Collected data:
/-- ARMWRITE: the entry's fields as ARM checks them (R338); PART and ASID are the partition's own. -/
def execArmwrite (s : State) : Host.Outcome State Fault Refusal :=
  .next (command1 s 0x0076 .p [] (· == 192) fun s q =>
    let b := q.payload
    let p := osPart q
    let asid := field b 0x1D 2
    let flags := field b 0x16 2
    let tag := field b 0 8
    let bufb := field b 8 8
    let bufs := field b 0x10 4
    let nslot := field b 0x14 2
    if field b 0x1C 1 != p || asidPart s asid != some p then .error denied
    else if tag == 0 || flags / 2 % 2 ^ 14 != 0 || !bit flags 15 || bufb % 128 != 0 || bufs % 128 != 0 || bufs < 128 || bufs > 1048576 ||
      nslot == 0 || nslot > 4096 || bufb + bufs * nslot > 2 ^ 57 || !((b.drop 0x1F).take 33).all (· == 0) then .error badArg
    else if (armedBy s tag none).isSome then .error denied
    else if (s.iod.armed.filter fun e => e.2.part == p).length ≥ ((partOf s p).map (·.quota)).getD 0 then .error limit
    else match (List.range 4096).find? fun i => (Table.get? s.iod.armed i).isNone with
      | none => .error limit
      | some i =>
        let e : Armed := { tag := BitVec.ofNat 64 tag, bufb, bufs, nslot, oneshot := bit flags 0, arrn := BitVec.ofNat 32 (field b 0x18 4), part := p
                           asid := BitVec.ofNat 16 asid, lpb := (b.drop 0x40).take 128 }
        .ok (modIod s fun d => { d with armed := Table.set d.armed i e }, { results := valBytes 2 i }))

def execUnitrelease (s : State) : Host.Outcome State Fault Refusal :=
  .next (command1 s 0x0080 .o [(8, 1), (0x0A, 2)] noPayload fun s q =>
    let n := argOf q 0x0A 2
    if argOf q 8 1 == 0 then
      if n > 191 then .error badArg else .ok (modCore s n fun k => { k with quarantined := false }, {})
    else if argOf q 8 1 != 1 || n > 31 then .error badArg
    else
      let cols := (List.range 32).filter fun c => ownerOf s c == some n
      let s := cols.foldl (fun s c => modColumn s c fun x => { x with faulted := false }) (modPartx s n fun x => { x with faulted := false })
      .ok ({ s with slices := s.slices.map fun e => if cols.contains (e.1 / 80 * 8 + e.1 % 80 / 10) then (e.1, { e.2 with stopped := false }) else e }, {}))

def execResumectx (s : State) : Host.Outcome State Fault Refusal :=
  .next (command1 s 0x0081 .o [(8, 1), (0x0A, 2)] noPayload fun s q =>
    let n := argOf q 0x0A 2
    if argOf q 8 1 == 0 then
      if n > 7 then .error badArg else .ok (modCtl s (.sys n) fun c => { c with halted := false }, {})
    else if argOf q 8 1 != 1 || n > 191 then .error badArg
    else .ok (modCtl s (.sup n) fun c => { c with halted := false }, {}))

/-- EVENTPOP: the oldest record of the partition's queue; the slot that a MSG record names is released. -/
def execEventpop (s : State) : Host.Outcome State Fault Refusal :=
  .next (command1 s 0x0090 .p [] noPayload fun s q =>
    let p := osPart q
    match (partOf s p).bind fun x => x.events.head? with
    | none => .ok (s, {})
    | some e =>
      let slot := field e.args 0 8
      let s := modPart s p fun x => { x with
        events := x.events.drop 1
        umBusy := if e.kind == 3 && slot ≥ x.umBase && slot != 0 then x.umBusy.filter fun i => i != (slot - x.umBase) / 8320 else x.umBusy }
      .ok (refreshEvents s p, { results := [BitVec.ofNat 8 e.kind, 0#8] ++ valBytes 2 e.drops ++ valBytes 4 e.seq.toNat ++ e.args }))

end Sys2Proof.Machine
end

Problem requirements:
The required answer is the run of lines above, starting at the line with "else .ok (modCtl s (.sup" and ending at the line with "def execEventpop (s", reproduced exactly with both ends.

Solution to this task:
    else .ok (modCtl s (.sup n) fun c => { c with halted := false }, {}))

/-- EVENTPOP: the oldest record of the partition's queue; the slot that a MSG record names is released. -/
def execEventpop (s : State) : Host.Outcome State Fault Refusal :=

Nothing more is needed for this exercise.